Brescia, Editrice Marcelliana, 2004.

Перевод с итальянского Л. П. Горбуновой
Редакция перевода, богословская редакция,
примечания иерея Михаила Асмуса
Редакция перевода, философская редакция,
унификация терминологии, сверка и перевод латинских
и греческих текстов монаха Диодора Ларионова

 

 

В одном своем произведении, а именно в диалоге, озаглавленном «Теофраст», Эней объявляет себя учеником неоплатоника Гиерокла, александрийского философа, жившего в середине V в., в то время как из его писем явствует, что он был современником Прокопия Газского (460–528); следовательно, мы можем утверждать, что Эней родился примерно в середине V в. Он получил образование, таким образом, в неоплатонической школе Александрии, вернувшись в Газу в неизвестное нам точно время, занимался там риторикой. «Теофраст», судя по всему, был сочинен в эпоху, на которую падают события, относящиеся к царствованию вандала Гунерика в Африке (477–484), и Эней был свидетелем жесточайшего гонения на христиан в этой области, навсегда утраченной для Римской Империи. Неизвестна дата смерти Энея; его Письмо 16 послано другу Серапиону, бывшему, в свою очередь, другом неоплатоника Дамаския.

В диалоге «Теофраст» выведены трое собеседников: Эвксифей, Теофраст и Эгипт. Эгипт и Эвксифей представлены как ученики Гиерокла, о школе которого они продолжают сохранять благодарные воспоминания; они обращаются к Теофрасту, чтобы завязать с ним дискуссию. Имя Теофраста было предметом различных исследований, направленных на осмысление интенций автора диалога: хотел ли Эней воспроизвести обстановку и атмосферу былых времен или же в его намерения входило использование древних персонажей для придания определенной коннотации собственной философии?

Существенный вклад в реконструкцию философского фона того времени внесен К. Мэнго, который указал на специфику той формы религиозной пропаганды, которая циркулировала в виде трактатов, озаглавленных как «Оракулы язычников» и «Пророчества семи мудрецов»: цель этих трактатов состояла в том, чтобы доказать, что еще оракулы и языческие философы предсказали пришествие Христа и торжество христианства. Самое древнее собрание подобных подложных оракулов восходит как раз ко времени жизни Энея, и одним из главных героев этого сборника является «философ» Аристофан, чье имя чередуется с именем Пифагора и Плутарха при приведении сентенций неоплатонического характера.

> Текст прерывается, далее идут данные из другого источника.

/-- The USB device behind an upstream port that a request addresses (R263, R266): the hub's USB 2.0 part, its USB 3.2 part,
or the device function. -/
inductive UsbPart where
  | usb2 | usb3 | function
deriving DecidableEq, Repr

/-- What GET_STATUS asks of: the device, one of its interfaces, or an endpoint by its address. -/
inductive UsbRecipient where
  | device | interface (num : Nat) | endpoint (addr : Nat)
deriving DecidableEq, Repr

/-- The port that a link event is at: a tile's, or the port of a grove's device function (R275). -/
inductive LinkAt where
  | tile (t : Fin 14) | function (slot : Fin 8)
deriving DecidableEq, Repr

/-- The requests of USB 2.0 and USB 3.2 to a hub or to the device function that have no row of their own (R260, R265): the
standard ones with their descriptors, the hub's own status and descriptor, and a port's status with the clearing of its
changes: 0 connection, 1 reset, 2 over-current, 3 suspend, 4 link state, 5 warm reset, 6 enable; and the requests of
DFU 1.1 to TILE_0 in recovery (R172). -/
inductive UsbRequest where
  | setAddress (address : Nat) | setConfiguration (value : Nat) | getConfiguration
  | setInterface (interface alternate : Nat) | getInterface (interface : Nat)
  | deviceRemoteWakeup (set : Bool) | linkEnable (u2 set : Bool) | setSel (values : List Nat) | setIsochDelay (ns : Nat)
  | getStatus (of : UsbRecipient) | endpointHalt (addr : Nat) (set : Bool) | functionSuspend (interface options : Nat)
  | deviceDescriptor | configurationDescriptor | bosDescriptor | hubDescriptor | deviceQualifier | otherSpeed
  | hubStatus | clearHubChange
  | portStatus (port : Fin 16) | clearChange (port : Fin 16) (change : Fin 7) | clearPortEnable (port : Fin 16)
  | dfuGetStatus | dfuClrStatus | dfuGetState | dfuAbort
  /-- A request or a feature that the Olulo does not support. -/
  | unsupported
deriving DecidableEq, Repr

/-- What a port's link has counted since it was last asked: link errors, SuperSpeed recoveries, and packets with a bad CRC
or bad framing (R265, R280). -/
structure LinkCounts where
  errors : Nat
  recoveries : Nat
  badPackets : Nat
deriving DecidableEq, Repr

/-- What moves a link to U1 or U2: its partner's request, or the hub's own timers after an idle time in µs (R275). -/
inductive LinkMove where
  | partner (u2 : Bool) | idle (us : Nat)
deriving DecidableEq, Repr

/-- PGOOD of a tempo rail rises; `late` where a wake drove the rail's code more than 100 µs before (R127). -/
structure PgoodRise where
  rail : Fin 3
  late : Bool
deriving DecidableEq, Repr

/-- What the self-test of a rising domain gives: whether it passes (a seal engine's, R108), or the codes that the eight servo
converters of a drum give for their references 1,024 and 3,072 (R332). -/
structure DomTest where
  good : Bool
  codes : List (Nat × Nat)
deriving DecidableEq, Repr

/-- A source whose backoff ends (R202), with how the connect attempts of an UP tile then end where its retry makes them
(R262). -/
structure BackoffEnd where
  source : Fin 512
  up : UpConnect
deriving DecidableEq, Repr

/-- A hub port of a grove, with what its link has counted (R265). -/
structure PortCounts where
  port : Fin 16
  counts : LinkCounts
deriving DecidableEq, Repr

/-- A move of a link to U1 or U2, with what the link counted before it (R275). -/
structure LinkEntry where
  move : LinkMove
  counts : LinkCounts
deriving DecidableEq, Repr

/-- The splits that reach a transaction translator in one micro-frame (R270): the periodic start-splits, how many of them
cannot complete in their frame, the data of non-periodic transactions, and the completions before them of non-periodic
ones: of those in this translator, and of those still in flight in the translator of the other alternate (R282). -/
structure Splits where
  periodic : Nat
  late : Nat
  bulk : List (List Nat)
  done : Nat
  doneOther : Nat
deriving DecidableEq, Repr

/-- The splits of one micro-frame at a port of a grove's hub. -/
structure PortSplits where
  slot : Fin 8
  port : Fin 16
  splits : Splits
deriving DecidableEq, Repr

/-- How a source answers a Request (R305, R311). -/
inductive PdAnswer where
  | accept | reject | wait
deriving DecidableEq, Repr

/-- What a partner asks for over PD (R305). -/
inductive PdGet where
  | sourceCap | sinkCap | ppsStatus | sourceCapExtended | bistCarrier
deriving DecidableEq, Repr


/-- A device that Taproot meets (R285): its speed (as TILE_STATUS.SPEED), root port, hub ports at tier 1 and 2 (0 where
there is none), the device descriptor and configuration descriptor set read from it, the report descriptors of its HID
interfaces, what INQUIRY and READ CAPACITY tell of its block interfaces (interface, peripheral device type, block size),
and the interfaces whose interrupt endpoint cannot be scheduled. -/
structure Found where
  speed : Nat
  root : Nat
  hub1 : Nat
  hub2 : Nat
  device : List Nat
  config : List Nat
  hids : List (Nat × List Nat)
  blocks : List (Nat × Nat × Nat)
  unscheduled : List Nat
deriving DecidableEq, Repr

/-- What detaches from a Taproot bus (R299): a device by its handle, or one that was refused or failed its enumeration, which
has none, by its root port and hub ports (R284, R285). -/
inductive TapGone where
  | device (handle : Nat) | place (root hub1 hub2 : Nat)
deriving DecidableEq, Repr

/-- How a block device ends a command: good, CHECK with sense key, ASC and ASCQ, or a phase error (R293); or that the
command still runs. -/
inductive BlockEnd where
  | good | check (key asc ascq : Nat) | phaseError | running
deriving DecidableEq, Repr

/-- How the device's side of a pipe transfer ends: complete, a short packet, STALL, retries spent (R297). -/
inductive PipeEnd where
  | complete | short | stall | xact
deriving DecidableEq, Repr

/-- What the pickup and the coils show at the first sampling instant of a frame: PD_A to PD_F above PD_REF in µV, and the
focus, tracking and tilt coil currents in µA (R330). -/
structure Pickup where
  a : Int
  b : Int
  c : Int
  d : Int
  e : Int
  f : Int
  iFocus : Int
  iTrack : Int
  iTilt : Int
deriving DecidableEq, Repr


/-- What the RF envelope and the detector's error do over channel bits (R413): the amplitude A of one target step; the
envelope over the 4,096 channel bits before, oldest first; and for each channel bit the envelope and four times the squared
error. -/
structure ScarSpan where
  drum : Fin 2
  amp : Nat
  before : List Nat
  bits : List (Nat × Nat)
deriving DecidableEq, Repr

/-- Timing recovery as it tracks (R408): the longest run length seen, in 1/256 of a sample of the RF converter, and the
magnitude of the timing error at each channel bit in 1/1,000 T. -/
structure TimingRead where
  run : Nat
  errors : List Nat
deriving DecidableEq, Repr

/-- One revolution's read of a block (R407): from timing recovery one value per channel bit, from the first sync of the block,
with the amplitude A of one target step (R409); the RF envelope over the 4,096 channel bits before it and over its own; and
whether the Q subcode says CD audio. A CD block is the sector and the two before it, whose frames CIRC interleaves into it
(R416); a DVD block is an ECC block. -/
structure BlockRead where
  samples : List Int
  amp : Nat
  before : List Nat
  envelope : List Nat
  audio : Bool
deriving DecidableEq, Repr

Теофраст Энея, таким образом, должен быть древним персонажем, а конкретно — знаменитым философом-перипатетиком, который пользовался определенной известностью в имперскую эпоху: на него возлагается задача изложить позднеантичные идеологические течения. По мнению некоторых ученых, Теофраст скрывает за собой язычника Аммония, учителя неоплатонической философии в Александрии — и он присутствует также в диалоге Захарии, в чем мы скоро убедимся. Но будь то Теофраст, будь то Эвксифей — коль скоро кто-то из них является главным персонажем диалога, — они должны служить своего рода ориентиром для читателя: ведь значение их имен прозрачно: Теофраст — это «тот, кто говорит о Боге», но о боге языческом, в то время как Эвксифей представляет христианскую веру в качестве «того, кто молится Богу».

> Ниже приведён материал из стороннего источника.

/-- A PD message that a tile sends. -/
inductive Pd where
  /-- Source_Capabilities with its objects. -/
  | sourceCaps (objs : List Nat)
  | request (rdo : Nat)
  | accept | reject | notSupported | psRdy | softReset | hardReset | getSourceCap | discoverIdentity
  /-- the BIST Carrier Mode pattern -/
  | bistCarrier
  /-- Alert with over-voltage or over-current. -/
  | alert (ovp : Bool)
  /-- Sink_Capabilities: a fixed 5 V object at a current in mA, and a programmable one from 3.3 V to a voltage in mV. -/
  | sinkCaps (ma highMv : Nat)
  /-- PPS_Status: output voltage in mV, output current in mA, current limiting. -/
  | ppsStatus (mv ma : Nat) (limiting : Bool)
  /-- Source_Capabilities_Extended with its bytes. -/
  | sourceCapsExt (bytes : List Nat)
deriving DecidableEq, Repr

/-- A raw pipe (R296, R298): the device's handle, endpoint address, type and interval, wMaxPacketSize, halted after
STALLED, the pending transfer descriptors, and of the transfer under way its packets done, their map, the first failed
packet, its source, retries, and whether memory refused it. -/
structure Pipe where
  handle : Nat
  endpoint : Nat
  kind : Nat
  interval : Nat
  packet : Nat
  halted : Bool
  pending : List (List Nat)
  started : Bool
  done : Nat
  map : Nat
  failed : Option Nat
  source : Nat
  retries : Nat
  refused : Bool
  moved : Nat
deriving DecidableEq, Repr

/-- A device of a Taproot bus: handle, address, speed, root port and hub ports, descriptors, report descriptors and block
answers as it was found with, interfaces whose endpoint cannot be scheduled, the interfaces bound and their services
(0 keyboard, 1 pointer, 2 game controller, 3 block, 4 serial, 5 hub), claimed, suspended, the keys and modifiers held,
the pointer's buttons held, the STATUS, sense, BLOCKS_DONE and answer of a block request that has ended, the blocks that
count of one still under way, and whether a limit left an interface unbound (R284). -/
structure TapDev where
  handle : Nat
  addr : Nat
  speed : Nat
  root : Nat
  hub1 : Nat
  hub2 : Nat
  device : List Nat
  config : List Nat
  hids : List (Nat × List Nat)
  blocks : List (Nat × Nat × Nat)
  unscheduled : List Nat
  binds : List (Nat × Nat)
  claimed : Bool
  suspended : Bool
  mods : Nat
  keys : List Nat
  buttons : Nat
  ended : Option (List Nat)
  begun : Option Nat
  limit : Bool
deriving DecidableEq, Repr

/-- One grove's Taproot bus (R283): devices, handles whose DETACH has not been pulled (R295), the records of each pull
queue and push queue by target, the pull queues whose next record carries LOST (R291), the open pipes, and the ports
left disabled until detach (root port and hub ports), the retries that the enumeration of such a place has used, and the
devices whose remote wake waits until the Olulo is Active (R301). -/
structure TapBus where
  devs : List TapDev
  freed : List Nat
  pulls : Tab (List (List Nat))
  pushes : Tab (List (List Nat))
  lost : List Nat
  pipes : Tab (Option Pipe)
  disabled : List (Nat × Nat × Nat)
  tries : List ((Nat × Nat × Nat) × Nat)
  wakes : List Nat
deriving DecidableEq, Repr

def TapBus.reset : TapBus := ⟨[], [], [], [], [], [], [], [], []⟩
/-- SERVICES of a device, claims aside. -/
def TapDev.services (d : TapDev) : Nat := d.binds.foldl (fun a e => setBit a e.2) 0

Диалог «Теофраст» являет значительное разнообразие затронутых в нем вопросов и обширность аргументации. В нем выносятся на рассмотрение доводы в пользу бессмертия души и воскресения тела, притом, что эта тематика сопряжена со многими другими вопросами, обсуждавшимися в то время. Создается впечатление, что таким образом Эней хотел оснастить нас своего рода синтезом современного ему комплекса научного знания, а кроме того, продемонстрировать нам свою хорошую квалификацию в качестве христианского философа. Он рассуждает о мире умопостигаемом и о мире чувственном, о демиурге и об акте творения, о духе и о материи, об учении, посвященном душе и об учении, посвященном промыслу Божию. Причем трудно установить, насколько велико было влияние, оказанное на него Гиероклом Александрийским, этим неоплатоником-язычником, который написал «Комментарий на золотые стихи Пифагора» и трактат «О провидении».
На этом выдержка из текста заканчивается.